Data excerpts START
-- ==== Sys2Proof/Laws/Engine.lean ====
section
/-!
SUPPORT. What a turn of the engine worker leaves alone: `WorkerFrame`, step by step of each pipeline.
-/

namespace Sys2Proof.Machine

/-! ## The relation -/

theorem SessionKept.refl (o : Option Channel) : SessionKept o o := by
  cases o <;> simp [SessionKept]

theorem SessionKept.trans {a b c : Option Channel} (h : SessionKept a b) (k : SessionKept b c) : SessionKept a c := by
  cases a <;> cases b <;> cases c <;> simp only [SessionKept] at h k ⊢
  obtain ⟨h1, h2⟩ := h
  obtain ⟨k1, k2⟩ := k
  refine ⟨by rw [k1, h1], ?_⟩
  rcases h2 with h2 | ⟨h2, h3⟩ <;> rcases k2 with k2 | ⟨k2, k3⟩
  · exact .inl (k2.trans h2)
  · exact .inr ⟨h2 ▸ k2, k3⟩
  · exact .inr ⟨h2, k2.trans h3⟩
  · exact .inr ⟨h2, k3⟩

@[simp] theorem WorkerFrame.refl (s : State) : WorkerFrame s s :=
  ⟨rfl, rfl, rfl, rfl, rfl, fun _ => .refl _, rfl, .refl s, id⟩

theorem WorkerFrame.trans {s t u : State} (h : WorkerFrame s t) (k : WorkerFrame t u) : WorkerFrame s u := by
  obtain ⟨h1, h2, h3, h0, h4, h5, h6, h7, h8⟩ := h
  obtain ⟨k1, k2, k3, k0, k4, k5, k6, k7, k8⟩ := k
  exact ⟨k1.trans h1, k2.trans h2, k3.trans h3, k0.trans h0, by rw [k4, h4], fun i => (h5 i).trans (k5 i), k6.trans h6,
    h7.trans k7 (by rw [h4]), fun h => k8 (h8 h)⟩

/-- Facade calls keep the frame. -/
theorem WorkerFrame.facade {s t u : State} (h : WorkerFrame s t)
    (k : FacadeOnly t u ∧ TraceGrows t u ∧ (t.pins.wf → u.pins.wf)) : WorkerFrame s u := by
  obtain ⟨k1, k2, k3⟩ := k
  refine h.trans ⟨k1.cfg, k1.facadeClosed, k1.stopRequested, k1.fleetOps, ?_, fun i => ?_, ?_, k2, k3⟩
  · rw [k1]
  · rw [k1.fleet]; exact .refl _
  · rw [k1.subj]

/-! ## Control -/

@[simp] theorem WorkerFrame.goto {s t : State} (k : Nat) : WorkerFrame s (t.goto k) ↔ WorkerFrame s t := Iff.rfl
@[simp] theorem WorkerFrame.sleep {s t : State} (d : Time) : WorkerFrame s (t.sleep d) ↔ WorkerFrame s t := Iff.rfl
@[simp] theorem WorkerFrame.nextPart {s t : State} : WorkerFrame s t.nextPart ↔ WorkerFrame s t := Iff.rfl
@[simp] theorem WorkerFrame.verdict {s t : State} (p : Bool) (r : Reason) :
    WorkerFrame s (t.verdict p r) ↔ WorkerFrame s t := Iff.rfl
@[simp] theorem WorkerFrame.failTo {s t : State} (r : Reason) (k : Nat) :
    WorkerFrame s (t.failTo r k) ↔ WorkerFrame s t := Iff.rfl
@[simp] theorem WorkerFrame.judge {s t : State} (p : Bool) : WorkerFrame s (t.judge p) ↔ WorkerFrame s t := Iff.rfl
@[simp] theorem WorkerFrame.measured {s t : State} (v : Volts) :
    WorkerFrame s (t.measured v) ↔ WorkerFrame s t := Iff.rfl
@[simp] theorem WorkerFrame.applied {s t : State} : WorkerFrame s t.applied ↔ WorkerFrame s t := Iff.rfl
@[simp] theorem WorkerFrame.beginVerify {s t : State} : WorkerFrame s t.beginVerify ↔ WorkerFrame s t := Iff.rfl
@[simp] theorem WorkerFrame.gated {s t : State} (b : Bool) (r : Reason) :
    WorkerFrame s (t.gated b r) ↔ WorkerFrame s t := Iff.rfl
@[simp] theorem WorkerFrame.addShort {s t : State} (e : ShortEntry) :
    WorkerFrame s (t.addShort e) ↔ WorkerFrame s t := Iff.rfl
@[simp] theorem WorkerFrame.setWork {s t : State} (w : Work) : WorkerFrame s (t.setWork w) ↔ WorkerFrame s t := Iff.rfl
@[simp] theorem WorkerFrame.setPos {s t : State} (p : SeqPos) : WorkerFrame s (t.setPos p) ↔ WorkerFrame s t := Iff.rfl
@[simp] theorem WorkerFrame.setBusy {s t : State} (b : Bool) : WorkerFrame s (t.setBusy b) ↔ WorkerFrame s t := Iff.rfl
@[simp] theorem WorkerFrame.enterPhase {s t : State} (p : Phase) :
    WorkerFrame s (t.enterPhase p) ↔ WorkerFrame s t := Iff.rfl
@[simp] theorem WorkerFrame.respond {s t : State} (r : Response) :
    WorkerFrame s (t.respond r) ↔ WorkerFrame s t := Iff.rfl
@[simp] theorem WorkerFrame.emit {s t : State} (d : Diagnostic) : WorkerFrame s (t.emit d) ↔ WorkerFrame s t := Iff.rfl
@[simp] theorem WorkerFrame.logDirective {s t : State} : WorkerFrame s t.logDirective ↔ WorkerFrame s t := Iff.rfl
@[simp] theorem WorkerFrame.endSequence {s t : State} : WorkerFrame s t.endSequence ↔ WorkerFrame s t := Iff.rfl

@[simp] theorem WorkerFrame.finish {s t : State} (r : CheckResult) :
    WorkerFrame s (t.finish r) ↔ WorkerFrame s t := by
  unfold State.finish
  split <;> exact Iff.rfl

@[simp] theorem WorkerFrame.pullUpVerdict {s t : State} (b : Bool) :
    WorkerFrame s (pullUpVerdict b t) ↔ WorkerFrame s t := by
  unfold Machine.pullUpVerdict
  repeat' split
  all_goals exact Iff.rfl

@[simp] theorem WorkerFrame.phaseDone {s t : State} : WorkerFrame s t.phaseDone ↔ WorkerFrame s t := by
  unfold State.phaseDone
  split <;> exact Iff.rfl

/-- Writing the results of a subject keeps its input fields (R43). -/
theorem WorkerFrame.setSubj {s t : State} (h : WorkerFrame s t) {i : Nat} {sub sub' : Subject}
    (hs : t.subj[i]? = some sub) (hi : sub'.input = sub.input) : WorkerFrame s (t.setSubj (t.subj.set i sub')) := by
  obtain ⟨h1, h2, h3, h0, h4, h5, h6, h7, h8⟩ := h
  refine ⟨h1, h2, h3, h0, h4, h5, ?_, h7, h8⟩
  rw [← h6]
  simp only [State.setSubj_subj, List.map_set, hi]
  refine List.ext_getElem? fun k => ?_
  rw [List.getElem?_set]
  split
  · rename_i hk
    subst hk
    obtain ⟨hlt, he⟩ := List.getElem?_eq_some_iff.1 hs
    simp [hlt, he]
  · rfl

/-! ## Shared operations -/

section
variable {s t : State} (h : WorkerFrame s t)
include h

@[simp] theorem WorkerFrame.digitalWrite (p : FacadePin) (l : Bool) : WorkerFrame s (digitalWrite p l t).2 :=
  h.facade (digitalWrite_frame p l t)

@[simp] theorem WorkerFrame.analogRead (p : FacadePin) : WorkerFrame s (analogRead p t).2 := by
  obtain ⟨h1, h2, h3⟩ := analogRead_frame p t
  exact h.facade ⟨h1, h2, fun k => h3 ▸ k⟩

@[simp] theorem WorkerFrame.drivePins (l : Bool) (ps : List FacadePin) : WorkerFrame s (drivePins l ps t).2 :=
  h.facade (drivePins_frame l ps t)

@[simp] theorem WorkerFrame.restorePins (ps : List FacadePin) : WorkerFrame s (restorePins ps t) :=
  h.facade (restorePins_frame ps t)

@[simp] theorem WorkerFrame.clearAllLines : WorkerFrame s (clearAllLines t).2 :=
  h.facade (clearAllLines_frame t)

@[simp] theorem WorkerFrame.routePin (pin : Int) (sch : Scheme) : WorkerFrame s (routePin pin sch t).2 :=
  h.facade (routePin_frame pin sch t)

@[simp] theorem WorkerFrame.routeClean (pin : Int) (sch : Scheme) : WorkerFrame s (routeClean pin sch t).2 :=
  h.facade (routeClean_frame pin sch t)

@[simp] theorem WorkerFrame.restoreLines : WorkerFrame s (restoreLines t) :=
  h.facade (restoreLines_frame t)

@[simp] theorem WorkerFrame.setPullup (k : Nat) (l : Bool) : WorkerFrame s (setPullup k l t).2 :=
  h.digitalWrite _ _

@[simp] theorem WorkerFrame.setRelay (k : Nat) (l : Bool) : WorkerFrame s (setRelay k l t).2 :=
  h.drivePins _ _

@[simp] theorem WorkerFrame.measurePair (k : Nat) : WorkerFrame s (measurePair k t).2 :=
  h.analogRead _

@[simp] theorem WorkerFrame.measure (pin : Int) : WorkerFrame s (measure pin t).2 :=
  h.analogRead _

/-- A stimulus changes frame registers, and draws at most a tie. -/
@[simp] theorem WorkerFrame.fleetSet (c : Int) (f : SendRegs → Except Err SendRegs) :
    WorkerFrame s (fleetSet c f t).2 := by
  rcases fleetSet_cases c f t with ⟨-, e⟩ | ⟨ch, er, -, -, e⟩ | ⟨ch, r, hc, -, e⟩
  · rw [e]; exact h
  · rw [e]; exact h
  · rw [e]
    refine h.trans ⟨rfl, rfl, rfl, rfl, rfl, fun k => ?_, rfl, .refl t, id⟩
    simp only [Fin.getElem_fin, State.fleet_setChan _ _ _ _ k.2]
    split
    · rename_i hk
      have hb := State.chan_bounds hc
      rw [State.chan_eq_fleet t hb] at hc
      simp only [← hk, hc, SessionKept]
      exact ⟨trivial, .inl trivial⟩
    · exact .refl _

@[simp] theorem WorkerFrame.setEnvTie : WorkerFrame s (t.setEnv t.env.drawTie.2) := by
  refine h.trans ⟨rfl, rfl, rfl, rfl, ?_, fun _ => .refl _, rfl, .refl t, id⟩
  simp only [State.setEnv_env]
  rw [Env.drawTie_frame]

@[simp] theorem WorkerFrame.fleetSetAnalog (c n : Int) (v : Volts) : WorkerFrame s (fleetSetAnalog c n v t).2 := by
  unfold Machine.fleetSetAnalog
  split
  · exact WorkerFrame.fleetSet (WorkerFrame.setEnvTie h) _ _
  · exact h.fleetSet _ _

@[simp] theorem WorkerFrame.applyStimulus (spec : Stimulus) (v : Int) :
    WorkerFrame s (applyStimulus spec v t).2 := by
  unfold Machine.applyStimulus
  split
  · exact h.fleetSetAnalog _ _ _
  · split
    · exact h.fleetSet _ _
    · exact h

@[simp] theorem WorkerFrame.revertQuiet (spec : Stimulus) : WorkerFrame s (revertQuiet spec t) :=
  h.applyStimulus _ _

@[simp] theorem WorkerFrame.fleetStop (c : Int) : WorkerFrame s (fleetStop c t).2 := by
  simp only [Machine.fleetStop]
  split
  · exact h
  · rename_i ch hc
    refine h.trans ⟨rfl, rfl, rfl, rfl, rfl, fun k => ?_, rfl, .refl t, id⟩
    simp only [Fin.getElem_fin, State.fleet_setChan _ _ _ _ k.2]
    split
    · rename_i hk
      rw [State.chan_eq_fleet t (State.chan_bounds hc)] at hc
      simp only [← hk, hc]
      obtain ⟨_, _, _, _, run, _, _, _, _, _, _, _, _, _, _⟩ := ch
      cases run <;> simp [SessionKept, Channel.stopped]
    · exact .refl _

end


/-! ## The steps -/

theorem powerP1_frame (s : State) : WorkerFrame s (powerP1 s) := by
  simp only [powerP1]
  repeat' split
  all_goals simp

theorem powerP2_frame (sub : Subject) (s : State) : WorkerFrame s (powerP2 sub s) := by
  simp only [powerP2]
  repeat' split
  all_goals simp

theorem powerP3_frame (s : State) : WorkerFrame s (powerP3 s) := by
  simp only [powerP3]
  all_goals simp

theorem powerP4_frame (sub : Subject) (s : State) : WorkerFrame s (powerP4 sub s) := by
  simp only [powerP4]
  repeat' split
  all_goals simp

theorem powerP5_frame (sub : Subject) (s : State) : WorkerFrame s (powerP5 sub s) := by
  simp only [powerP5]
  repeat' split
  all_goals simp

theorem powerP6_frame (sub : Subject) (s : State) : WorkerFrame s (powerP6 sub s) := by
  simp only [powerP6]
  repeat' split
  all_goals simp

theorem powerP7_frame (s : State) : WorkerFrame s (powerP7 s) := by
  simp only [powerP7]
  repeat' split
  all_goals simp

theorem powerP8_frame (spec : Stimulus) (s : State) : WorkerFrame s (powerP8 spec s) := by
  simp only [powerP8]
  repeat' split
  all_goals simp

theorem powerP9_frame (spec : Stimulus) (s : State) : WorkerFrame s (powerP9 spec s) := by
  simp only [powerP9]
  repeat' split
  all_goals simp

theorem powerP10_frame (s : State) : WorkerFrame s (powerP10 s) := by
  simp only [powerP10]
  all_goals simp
Data excerpts END
Data excerpts START
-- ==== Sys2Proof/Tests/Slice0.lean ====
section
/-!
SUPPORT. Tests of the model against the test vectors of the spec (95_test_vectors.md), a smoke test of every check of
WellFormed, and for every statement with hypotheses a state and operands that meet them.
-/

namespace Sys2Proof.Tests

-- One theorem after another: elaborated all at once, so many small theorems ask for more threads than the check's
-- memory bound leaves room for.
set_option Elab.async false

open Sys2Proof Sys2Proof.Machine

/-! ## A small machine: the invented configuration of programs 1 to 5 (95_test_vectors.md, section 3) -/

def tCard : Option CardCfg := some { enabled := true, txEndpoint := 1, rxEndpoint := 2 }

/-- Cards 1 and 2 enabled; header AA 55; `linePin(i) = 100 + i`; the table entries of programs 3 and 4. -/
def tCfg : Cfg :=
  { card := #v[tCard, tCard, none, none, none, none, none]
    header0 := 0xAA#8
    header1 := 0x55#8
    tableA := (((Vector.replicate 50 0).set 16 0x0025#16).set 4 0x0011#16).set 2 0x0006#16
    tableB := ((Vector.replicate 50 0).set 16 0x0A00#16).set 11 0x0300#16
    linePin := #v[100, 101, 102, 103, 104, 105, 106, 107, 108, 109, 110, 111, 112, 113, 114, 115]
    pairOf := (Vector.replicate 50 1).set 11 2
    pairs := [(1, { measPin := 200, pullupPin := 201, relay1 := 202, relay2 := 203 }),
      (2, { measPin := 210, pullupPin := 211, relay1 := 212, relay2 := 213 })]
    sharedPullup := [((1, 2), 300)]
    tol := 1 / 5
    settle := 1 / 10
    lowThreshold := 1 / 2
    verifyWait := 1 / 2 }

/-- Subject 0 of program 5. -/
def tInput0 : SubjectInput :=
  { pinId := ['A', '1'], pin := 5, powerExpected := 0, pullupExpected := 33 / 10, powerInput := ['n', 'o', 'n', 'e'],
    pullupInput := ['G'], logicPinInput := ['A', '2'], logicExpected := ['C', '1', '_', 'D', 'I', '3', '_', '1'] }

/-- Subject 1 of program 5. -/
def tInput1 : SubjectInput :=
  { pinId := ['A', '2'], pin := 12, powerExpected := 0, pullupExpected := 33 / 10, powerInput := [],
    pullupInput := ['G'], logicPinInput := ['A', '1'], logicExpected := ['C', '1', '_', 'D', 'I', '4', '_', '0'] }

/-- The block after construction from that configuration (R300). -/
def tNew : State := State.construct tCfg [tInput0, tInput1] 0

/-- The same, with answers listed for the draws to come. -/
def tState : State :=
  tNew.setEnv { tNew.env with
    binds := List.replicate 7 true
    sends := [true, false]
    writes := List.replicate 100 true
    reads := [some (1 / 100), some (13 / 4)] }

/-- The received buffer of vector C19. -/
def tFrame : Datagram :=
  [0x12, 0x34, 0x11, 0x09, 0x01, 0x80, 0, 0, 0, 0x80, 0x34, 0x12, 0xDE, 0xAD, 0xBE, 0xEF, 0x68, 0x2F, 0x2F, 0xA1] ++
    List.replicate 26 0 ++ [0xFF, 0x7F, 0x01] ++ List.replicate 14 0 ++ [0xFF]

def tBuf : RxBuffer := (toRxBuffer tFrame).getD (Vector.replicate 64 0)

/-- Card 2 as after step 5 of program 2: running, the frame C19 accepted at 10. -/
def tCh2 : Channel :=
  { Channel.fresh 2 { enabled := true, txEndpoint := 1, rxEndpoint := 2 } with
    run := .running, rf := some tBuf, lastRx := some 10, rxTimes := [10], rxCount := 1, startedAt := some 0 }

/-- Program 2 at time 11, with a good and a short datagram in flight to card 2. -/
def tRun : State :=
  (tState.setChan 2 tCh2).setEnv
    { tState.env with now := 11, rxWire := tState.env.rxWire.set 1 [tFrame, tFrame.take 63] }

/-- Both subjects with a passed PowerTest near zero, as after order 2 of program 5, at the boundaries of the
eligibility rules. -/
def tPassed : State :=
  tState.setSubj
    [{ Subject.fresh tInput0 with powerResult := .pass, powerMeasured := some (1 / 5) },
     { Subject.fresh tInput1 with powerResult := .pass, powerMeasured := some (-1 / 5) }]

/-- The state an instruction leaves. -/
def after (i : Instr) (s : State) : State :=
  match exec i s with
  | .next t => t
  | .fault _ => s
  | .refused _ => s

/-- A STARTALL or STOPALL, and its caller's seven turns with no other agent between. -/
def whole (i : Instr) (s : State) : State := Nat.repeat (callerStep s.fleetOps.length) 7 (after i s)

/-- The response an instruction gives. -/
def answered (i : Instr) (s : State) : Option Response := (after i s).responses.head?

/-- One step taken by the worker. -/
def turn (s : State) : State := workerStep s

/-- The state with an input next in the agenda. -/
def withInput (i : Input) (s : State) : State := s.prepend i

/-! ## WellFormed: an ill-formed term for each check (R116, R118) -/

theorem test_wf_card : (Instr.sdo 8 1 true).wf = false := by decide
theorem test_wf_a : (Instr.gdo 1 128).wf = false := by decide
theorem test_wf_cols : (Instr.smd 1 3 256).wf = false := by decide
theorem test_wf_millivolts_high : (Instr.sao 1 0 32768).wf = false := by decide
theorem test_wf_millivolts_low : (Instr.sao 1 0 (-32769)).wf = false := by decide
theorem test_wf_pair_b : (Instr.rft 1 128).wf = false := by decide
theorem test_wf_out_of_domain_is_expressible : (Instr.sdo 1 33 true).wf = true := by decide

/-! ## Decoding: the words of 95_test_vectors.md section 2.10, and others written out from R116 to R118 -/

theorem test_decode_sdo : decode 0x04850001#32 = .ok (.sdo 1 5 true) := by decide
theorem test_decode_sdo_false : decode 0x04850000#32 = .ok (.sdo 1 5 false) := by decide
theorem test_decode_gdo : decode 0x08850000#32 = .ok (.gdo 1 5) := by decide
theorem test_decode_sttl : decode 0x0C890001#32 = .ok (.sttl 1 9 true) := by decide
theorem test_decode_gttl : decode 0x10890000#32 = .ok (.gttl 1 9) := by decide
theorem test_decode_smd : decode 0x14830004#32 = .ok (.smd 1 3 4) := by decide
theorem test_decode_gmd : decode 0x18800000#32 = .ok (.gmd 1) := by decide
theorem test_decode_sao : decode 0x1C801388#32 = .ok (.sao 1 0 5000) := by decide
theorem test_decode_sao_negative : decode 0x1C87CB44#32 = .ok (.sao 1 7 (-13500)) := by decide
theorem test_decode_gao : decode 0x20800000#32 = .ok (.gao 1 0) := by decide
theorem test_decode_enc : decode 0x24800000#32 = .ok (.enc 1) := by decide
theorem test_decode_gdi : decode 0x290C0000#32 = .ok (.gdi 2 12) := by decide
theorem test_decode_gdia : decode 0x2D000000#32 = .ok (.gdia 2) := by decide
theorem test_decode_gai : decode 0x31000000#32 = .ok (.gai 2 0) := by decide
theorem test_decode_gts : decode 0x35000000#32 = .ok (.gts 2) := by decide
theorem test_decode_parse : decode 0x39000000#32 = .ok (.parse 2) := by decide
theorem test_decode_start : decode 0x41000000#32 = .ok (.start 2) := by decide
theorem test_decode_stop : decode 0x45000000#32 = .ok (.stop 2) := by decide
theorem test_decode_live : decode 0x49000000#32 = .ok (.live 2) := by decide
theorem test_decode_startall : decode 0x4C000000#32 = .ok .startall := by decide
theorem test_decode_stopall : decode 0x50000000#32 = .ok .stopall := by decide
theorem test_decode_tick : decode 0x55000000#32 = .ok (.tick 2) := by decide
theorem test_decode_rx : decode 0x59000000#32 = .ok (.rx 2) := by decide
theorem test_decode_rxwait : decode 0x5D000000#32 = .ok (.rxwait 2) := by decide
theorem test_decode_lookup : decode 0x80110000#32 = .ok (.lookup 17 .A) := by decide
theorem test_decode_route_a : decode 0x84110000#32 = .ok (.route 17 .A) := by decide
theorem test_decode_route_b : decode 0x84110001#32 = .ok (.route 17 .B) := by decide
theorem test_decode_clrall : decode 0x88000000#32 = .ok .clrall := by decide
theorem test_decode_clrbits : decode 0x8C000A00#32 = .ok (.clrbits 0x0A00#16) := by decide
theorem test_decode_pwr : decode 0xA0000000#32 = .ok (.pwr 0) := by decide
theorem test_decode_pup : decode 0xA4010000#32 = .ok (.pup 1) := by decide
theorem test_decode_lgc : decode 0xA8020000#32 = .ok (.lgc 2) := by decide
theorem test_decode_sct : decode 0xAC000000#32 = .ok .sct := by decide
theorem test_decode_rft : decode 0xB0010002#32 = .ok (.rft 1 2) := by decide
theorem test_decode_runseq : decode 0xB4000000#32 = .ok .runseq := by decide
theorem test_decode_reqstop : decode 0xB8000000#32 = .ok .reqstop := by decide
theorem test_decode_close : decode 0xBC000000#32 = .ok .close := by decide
Data excerpts END
Data excerpts START
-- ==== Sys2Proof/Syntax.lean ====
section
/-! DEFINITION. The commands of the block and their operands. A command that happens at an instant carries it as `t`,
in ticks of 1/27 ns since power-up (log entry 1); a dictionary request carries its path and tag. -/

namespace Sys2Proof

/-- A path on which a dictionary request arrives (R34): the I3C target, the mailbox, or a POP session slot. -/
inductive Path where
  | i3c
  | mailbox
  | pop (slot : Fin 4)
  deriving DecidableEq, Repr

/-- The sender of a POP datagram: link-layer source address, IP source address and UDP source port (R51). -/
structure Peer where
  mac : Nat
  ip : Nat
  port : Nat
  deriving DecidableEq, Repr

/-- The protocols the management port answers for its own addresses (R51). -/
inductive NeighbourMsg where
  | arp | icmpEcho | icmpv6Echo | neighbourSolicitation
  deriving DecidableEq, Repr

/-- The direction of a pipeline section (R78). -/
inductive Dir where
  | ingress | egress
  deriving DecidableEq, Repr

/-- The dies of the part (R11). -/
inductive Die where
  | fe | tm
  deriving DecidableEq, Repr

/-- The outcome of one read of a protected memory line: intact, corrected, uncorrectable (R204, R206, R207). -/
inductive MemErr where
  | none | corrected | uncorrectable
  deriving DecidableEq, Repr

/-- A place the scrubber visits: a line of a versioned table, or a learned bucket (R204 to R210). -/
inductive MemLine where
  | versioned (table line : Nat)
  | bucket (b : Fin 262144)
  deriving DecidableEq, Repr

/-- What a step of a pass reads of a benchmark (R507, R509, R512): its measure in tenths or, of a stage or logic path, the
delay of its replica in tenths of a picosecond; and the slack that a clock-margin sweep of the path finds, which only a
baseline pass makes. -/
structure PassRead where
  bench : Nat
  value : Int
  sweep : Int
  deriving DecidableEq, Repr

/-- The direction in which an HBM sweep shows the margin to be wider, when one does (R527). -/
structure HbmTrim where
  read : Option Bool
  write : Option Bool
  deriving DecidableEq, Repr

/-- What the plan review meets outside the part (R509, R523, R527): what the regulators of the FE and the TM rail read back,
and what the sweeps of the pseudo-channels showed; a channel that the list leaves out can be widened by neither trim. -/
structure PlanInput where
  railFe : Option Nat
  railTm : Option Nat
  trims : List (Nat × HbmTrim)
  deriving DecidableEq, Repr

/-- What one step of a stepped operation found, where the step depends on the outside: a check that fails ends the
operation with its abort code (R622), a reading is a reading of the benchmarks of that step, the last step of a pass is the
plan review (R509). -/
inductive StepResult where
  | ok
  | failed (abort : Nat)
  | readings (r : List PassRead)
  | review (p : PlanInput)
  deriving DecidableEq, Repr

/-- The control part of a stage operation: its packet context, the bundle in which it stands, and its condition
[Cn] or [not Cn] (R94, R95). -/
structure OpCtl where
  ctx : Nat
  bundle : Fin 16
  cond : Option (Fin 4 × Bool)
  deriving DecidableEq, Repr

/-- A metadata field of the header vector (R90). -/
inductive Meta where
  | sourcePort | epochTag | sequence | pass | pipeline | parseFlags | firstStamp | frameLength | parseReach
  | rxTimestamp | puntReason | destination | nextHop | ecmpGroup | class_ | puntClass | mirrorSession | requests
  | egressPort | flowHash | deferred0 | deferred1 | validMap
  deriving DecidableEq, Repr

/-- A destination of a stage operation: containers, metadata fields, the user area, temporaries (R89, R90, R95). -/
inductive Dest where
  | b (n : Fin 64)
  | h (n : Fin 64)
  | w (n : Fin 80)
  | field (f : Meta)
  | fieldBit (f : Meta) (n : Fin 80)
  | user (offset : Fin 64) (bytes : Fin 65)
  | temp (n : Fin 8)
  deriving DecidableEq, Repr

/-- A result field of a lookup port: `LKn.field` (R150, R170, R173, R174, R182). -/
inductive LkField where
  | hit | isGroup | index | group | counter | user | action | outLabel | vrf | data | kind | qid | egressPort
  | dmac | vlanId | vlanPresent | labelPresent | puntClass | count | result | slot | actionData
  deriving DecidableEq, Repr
Data excerpts END
## Problem details
Only one part of the material above is to be transcribed, namely the lines starting with the line that has "WorkerFrame s (pullUpVerdict" and going on through the line that has "unfold State.phaseDone", exactly as they stand.

## Result of the exercise
    WorkerFrame s (pullUpVerdict b t) ↔ WorkerFrame s t := by
  unfold Machine.pullUpVerdict
  repeat' split
  all_goals exact Iff.rfl

@[simp] theorem WorkerFrame.phaseDone {s t : State} : WorkerFrame s t.phaseDone ↔ WorkerFrame s t := by
  unfold State.phaseDone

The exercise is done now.